# Task prompt
Nothing outside the range is wanted. Repeat exactly the lines below from the one with "if n < 32 then" through the one with "def State.calTakesTdc (s".

# Dataset records

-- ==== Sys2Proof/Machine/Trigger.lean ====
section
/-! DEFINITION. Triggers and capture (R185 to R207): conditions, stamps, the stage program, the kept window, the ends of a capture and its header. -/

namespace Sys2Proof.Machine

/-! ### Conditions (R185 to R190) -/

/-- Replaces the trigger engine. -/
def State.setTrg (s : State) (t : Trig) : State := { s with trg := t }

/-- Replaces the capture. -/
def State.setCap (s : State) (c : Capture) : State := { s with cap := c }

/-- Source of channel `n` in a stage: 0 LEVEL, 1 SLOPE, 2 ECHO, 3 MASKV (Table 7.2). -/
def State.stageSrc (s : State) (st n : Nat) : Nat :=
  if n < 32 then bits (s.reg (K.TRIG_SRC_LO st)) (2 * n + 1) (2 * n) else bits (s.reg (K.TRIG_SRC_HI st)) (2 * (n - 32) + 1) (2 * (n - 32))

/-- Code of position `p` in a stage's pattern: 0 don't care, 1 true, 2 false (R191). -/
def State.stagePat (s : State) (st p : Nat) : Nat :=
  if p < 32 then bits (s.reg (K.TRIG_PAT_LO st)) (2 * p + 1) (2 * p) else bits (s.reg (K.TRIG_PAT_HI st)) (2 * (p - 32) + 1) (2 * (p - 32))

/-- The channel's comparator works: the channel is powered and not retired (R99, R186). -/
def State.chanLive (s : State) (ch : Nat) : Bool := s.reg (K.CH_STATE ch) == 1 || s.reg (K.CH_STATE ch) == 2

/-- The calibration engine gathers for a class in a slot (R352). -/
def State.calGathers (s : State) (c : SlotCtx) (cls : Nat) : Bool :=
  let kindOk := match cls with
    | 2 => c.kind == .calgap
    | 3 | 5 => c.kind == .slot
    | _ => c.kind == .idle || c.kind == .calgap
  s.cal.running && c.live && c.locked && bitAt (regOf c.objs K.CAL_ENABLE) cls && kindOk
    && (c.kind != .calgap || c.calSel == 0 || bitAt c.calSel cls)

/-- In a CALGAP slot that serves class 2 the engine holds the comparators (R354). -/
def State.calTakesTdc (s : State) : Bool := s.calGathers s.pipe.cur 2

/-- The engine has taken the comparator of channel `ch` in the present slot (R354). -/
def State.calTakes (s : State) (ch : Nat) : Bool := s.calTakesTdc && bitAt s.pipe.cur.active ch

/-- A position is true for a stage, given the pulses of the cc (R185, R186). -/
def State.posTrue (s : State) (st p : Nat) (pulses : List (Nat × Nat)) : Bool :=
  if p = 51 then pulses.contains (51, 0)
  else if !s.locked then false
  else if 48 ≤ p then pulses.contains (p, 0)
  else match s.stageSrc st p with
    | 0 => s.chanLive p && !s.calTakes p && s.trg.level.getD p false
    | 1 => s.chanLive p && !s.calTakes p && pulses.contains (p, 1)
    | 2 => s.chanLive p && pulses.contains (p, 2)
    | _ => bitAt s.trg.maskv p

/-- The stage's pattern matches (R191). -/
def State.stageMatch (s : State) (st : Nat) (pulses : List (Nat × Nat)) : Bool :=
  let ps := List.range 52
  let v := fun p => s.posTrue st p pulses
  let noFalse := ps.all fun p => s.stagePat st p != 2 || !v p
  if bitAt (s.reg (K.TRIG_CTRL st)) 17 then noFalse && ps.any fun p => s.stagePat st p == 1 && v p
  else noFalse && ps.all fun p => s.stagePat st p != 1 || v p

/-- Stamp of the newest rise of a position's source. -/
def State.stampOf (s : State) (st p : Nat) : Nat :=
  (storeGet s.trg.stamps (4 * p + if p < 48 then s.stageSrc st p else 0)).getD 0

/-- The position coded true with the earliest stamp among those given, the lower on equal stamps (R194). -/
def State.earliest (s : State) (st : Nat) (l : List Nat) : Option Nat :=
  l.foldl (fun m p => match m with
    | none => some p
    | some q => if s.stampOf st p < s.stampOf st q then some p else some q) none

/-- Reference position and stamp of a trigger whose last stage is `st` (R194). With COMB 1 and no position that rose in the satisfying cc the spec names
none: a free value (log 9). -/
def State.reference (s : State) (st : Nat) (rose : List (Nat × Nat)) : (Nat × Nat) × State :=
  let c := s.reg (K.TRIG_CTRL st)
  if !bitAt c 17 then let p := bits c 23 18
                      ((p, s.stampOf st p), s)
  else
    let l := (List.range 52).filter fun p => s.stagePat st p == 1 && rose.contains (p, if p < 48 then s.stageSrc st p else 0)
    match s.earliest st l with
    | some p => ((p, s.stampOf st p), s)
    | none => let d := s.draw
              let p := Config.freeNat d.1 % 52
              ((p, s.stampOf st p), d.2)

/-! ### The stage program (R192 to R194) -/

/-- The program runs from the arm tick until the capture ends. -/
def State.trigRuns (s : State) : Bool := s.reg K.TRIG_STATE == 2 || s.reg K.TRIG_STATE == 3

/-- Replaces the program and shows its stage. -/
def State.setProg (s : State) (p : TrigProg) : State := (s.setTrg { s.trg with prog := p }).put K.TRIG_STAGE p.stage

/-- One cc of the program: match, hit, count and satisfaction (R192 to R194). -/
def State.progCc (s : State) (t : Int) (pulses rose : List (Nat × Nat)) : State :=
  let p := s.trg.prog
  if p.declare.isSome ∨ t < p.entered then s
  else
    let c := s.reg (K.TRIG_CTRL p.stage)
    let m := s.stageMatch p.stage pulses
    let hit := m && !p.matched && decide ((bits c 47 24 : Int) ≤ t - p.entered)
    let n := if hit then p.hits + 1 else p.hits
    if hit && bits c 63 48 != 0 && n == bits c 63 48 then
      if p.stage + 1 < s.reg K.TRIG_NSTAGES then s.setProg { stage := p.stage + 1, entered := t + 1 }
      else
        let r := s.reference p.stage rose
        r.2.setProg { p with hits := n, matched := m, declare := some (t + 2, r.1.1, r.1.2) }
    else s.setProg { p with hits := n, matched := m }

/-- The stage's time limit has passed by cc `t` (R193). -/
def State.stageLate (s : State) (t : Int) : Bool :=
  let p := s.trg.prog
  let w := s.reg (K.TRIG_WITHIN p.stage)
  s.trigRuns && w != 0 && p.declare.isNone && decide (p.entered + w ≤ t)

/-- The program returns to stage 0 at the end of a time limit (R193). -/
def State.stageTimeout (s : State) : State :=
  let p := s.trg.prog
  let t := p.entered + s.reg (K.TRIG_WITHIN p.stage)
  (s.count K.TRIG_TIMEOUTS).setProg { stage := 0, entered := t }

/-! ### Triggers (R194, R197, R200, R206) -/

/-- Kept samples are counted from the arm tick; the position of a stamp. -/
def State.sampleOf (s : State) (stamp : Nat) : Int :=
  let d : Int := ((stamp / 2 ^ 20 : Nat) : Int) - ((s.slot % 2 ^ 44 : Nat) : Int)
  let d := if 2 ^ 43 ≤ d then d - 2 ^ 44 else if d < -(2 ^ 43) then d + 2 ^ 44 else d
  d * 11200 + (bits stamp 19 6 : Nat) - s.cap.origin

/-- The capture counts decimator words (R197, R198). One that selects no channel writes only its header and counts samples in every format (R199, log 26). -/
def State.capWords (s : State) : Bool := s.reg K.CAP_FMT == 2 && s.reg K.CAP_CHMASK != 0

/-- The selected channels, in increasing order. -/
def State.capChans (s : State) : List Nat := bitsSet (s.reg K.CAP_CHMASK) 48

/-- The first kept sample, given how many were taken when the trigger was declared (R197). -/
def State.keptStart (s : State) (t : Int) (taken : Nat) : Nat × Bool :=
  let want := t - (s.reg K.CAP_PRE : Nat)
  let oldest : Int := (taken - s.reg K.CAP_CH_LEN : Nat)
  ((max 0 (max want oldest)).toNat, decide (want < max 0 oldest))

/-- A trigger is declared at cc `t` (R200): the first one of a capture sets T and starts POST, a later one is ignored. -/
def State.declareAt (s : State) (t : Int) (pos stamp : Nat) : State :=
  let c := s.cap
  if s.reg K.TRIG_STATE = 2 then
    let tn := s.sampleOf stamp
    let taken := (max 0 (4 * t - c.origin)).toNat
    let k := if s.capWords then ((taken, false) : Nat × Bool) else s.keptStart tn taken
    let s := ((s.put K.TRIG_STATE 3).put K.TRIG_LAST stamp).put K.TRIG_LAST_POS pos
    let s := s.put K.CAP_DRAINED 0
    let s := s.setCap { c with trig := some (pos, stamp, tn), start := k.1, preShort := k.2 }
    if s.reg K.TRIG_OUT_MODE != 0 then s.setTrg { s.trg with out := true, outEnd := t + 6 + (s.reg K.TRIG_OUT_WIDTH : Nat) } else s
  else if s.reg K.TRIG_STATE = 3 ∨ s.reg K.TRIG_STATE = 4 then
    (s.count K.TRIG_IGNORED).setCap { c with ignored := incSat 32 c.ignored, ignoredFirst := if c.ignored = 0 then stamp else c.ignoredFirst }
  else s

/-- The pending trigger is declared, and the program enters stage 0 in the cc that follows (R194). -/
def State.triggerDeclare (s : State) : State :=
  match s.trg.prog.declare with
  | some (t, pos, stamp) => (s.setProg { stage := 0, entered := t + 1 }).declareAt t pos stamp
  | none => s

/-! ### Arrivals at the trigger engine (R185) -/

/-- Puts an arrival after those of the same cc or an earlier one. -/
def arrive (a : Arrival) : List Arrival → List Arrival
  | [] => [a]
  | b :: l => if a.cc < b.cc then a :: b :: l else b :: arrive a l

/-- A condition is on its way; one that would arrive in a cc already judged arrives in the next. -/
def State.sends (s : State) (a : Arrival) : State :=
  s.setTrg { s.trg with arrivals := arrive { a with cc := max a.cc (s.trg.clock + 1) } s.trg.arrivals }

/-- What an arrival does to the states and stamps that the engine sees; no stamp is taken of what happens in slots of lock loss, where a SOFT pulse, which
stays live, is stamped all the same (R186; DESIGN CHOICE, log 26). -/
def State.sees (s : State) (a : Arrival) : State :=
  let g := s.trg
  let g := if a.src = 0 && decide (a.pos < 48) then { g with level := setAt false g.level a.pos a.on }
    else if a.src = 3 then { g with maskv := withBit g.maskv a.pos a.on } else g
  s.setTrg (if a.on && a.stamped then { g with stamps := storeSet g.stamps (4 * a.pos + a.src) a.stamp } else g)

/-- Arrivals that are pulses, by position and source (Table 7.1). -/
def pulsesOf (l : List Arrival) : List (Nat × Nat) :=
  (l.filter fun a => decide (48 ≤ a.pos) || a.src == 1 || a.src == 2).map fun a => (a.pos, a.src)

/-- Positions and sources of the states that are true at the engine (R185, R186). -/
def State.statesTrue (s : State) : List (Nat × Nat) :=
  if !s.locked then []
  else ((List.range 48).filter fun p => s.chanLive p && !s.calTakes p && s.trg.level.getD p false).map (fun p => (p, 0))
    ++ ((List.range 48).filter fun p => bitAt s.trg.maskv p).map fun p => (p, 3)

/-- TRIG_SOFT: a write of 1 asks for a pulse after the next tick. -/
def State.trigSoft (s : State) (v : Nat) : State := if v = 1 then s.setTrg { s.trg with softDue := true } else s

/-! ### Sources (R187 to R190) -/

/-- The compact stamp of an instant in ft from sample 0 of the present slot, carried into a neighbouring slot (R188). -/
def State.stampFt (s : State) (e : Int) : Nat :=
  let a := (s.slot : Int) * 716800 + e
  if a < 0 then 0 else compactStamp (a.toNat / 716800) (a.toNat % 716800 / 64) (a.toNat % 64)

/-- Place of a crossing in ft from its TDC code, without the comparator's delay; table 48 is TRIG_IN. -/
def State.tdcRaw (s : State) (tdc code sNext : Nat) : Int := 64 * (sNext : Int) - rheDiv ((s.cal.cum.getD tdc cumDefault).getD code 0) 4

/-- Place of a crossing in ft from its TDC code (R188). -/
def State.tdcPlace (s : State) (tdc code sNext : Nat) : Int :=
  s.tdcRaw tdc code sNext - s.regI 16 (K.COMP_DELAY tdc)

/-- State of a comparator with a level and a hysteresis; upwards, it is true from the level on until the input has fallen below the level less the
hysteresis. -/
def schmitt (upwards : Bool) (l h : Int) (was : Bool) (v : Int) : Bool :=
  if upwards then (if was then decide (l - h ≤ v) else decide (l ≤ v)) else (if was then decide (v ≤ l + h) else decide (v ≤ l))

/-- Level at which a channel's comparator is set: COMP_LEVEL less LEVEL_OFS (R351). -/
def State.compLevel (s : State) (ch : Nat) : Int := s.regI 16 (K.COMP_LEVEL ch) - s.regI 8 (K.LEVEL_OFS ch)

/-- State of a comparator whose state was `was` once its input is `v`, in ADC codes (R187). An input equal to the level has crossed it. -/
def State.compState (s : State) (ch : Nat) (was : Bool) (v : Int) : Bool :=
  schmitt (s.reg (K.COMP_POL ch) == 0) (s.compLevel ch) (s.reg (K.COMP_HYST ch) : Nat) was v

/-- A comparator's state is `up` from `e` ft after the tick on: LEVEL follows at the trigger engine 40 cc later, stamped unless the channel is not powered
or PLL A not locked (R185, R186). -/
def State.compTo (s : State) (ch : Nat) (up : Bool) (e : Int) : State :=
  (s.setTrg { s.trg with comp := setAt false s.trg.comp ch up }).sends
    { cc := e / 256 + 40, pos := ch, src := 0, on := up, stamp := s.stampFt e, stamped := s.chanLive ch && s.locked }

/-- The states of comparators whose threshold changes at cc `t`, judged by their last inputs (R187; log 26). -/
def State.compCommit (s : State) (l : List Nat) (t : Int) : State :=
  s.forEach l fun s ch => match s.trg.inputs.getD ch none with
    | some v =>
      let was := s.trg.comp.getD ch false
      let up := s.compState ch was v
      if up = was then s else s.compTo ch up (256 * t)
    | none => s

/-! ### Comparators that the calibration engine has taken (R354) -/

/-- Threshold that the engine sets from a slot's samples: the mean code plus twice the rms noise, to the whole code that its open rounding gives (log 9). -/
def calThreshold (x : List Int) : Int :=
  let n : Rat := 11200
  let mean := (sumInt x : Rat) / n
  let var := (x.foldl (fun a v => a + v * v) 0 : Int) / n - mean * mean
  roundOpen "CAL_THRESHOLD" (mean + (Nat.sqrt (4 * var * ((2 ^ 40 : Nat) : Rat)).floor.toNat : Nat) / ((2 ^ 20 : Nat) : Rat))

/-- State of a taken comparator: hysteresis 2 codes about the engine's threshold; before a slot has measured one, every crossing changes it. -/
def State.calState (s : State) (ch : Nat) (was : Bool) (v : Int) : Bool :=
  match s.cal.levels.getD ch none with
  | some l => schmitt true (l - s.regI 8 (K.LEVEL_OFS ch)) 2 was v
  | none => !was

# Solution for this task
  if n < 32 then bits (s.reg (K.TRIG_SRC_LO st)) (2 * n + 1) (2 * n) else bits (s.reg (K.TRIG_SRC_HI st)) (2 * (n - 32) + 1) (2 * (n - 32))

/-- Code of position `p` in a stage's pattern: 0 don't care, 1 true, 2 false (R191). -/
def State.stagePat (s : State) (st p : Nat) : Nat :=
  if p < 32 then bits (s.reg (K.TRIG_PAT_LO st)) (2 * p + 1) (2 * p) else bits (s.reg (K.TRIG_PAT_HI st)) (2 * (p - 32) + 1) (2 * (p - 32))

/-- The channel's comparator works: the channel is powered and not retired (R99, R186). -/
def State.chanLive (s : State) (ch : Nat) : Bool := s.reg (K.CH_STATE ch) == 1 || s.reg (K.CH_STATE ch) == 2

/-- The calibration engine gathers for a class in a slot (R352). -/
def State.calGathers (s : State) (c : SlotCtx) (cls : Nat) : Bool :=
  let kindOk := match cls with
    | 2 => c.kind == .calgap
    | 3 | 5 => c.kind == .slot
    | _ => c.kind == .idle || c.kind == .calgap
  s.cal.running && c.live && c.locked && bitAt (regOf c.objs K.CAL_ENABLE) cls && kindOk
    && (c.kind != .calgap || c.calSel == 0 || bitAt c.calSel cls)

/-- In a CALGAP slot that serves class 2 the engine holds the comparators (R354). -/
def State.calTakesTdc (s : State) : Bool := s.calGathers s.pipe.cur 2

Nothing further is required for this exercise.